Step 2 — Estimate actual intake. Sum the caloric content of all food and beverages consumed in the 24-hour recall using standard food composition values. The gap = expected requirement − actual intake.

Step 3 — Classify nutritional status. Multiple systems are in use, each serving a different purpose:

The WHO z-score system is the international standard, using three indices:
Weight-for-height (WHZ): measures wasting (acute malnutrition). WHZ < −2 SD = moderate wasting (MAM); WHZ < −3 SD = severe wasting (SAM).
Height-for-age (HAZ): measures stunting (chronic malnutrition). HAZ < −2 SD = stunted; < −3 SD = severely stunted.
Weight-for-age (WAZ): measures underweight (mixed/composite). WAZ < −2 SD = underweight; < −3 SD = severely underweight.

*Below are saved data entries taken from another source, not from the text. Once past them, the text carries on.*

/-! ### Wipe and training (R509, R510, R482) -/

/-- A channel that fails its wipe or its training is retired, and the decision recorded. -/
def Dev.channelFails (d : Dev) (c : Nat) : Dev :=
  if d.get (R.MEM_CHAN_STAT_STATE c) = 1 then d
  else
    let d := (d.retireAtStart c 1).bump C.MEM_RETIREMENTS
    ((d.health 0x13 c).lifeEntry 0x2B c (zeros 6 ++ leBytes 1 1) true).standingWrite

/-- The address map follows the live channels (R472). -/
def Dev.mapChannels (d : Dev) : Dev :=
  let retired := (List.range 512).countP fun c => d.get (R.MEM_CHAN_STAT_STATE c) = 1
  ((d.put R.MEM_MAP_INFO_LIVE_CHANNELS (512 - retired)).put R.MEM_MAP_INFO_RETIRED retired).put R.MEM_MAP_INFO_GENERAL_MIB (110 * (512 - retired))

/-- Steps 2 and 3: the wipe and the training, with the channels that fail them. What is restored stands already: the standing copy that a
failed channel has written holds it (R552). -/
def Dev.wipeAndTrain (env : StartEnv) (d : Dev) : Dev :=
  let d := d.each d.nvm.blocks Dev.restoreUnits
  let slow := !d.nvm.trained
  let (us, d) := d.draw
  let d := ((d.put R.MEM_WIPE_STAT_DRAM_DONE 1).put R.MEM_WIPE_STAT_SRAM_DONE 1).put R.MEM_WIPE_STAT_WIPE_SLOW (b2n slow)
  let d := d.put R.MEM_WIPE_STAT_WIPE_US (us % (if slow then 10001 else 5001))
  let d := d.each env.failWipe fun d c => ((d.channelFails c.val).bump C.MEM_WIPE_FAILED).report ⟨0x31, 1, 0xFF, c.val, 0, 0⟩
  let d := d.each env.failTraining fun d c => d.channelFails c.val
  ({ d with nvm := { d.nvm with trained := true } }).mapChannels

/-! ### Slots (R561 to R563) -/

/-- A slot's failure counted, reported and shown. -/
def Dev.slotFails (d : Dev) (slot : Nat) (r : Report) : Dev :=
  let d := (d.countVerify (some r)).report r
  d.put (if slot = 0 then R.CFG_BOOT_FAIL_A else R.CFG_BOOT_FAIL_B) r.code

/-- The other slot loaded after a failure in step 4: volatile memory is as the wipe left it (`base`), the report, the counts and
the draws of the failed load stay. -/
def Dev.againFrom (base failed : Dev) : Dev :=
  let keep (w : Nat × Word) : Bool :=
    within 0xE00000200 0xE00000207 w.1 || within 0xE00010000 0xE0002FFFF w.1 || w.1 = RegMap.dCFG_BOOT.base || w.1 = C.SEC_VERIFY_FAIL
  let regs := (failed.regs.filter keep).foldl (fun s w => Sparse.put s w.1 w.2) (base.regs.filter fun w => !keep w)
  { base with regs := regs, draws := failed.draws }

/-- Step 4 on a verified slot. -/
def Dev.loadSlot (slot : Nat) (d : Dev) : Loading := Dev.loadStages slot (d.nvm.slot slot) Dev.restoreStanding d

/-- The second slot, verified and loaded; the answer is the slot that has loaded, or none. -/
def Dev.secondSlot (slot : Nat) (prepare : Dev → Dev) (d : Dev) : Option Nat × Dev :=
  let d := d.put R.CFG_BOOT_FALLBACK 1
  match verifyTrailer (d.nvm.slot slot) d.sec.rootKey slot with
  | some r => (none, prepare (d.slotFails slot r))
  | none =>
    let base := prepare d
    match base.loadSlot slot with
    | ⟨d, none⟩ => (some slot, d)
    | ⟨d, some r⟩ => (none, base.againFrom (d.slotFails slot r))

/-- Both steps for the preferred slot, and the fallback (R561); `prepare` is the wipe and the training. -/
def Dev.loadSlots (first : Nat) (prepare : Dev → Dev) (d : Dev) : Option Nat × Dev :=
  match verifyTrailer (d.nvm.slot first) d.sec.rootKey first with
  | some r => Dev.secondSlot (1 - first) prepare (d.slotFails first r)
  | none =>
    let base := prepare d
    match base.loadSlot first with
    | ⟨d, none⟩ => (some first, d)
    | ⟨d, some r⟩ => Dev.secondSlot (1 - first) id (base.againFrom (d.slotFails first r))

/-- Without an image: the boot region's settings, or the reset values, and every sub-port Tap (R563, R603). -/
def Dev.withoutImage (d : Dev) : Dev :=
  let d := d.each d.nvm.settings fun d w => d.setWord w.1 w.2.toNat
  ({ d with ctl := { d.ctl with tokens := d.get R.CFG_CTL_CFG_BURST } }).restoreStanding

The Gomez classification uses weight-for-age as a percentage of the expected weight at the 50th centile for age:
• Grade I (mild): 75-90% of expected weight
• Grade II (moderate): 60-75% of expected weight
• Grade III (severe): <60% of expected weight

The Waterlow classification separately grades wasting and stunting:
• Wasting: weight as percentage of expected weight-for-height (normal ≥90%, mild 80-89%, moderate 70-79%, severe <70%)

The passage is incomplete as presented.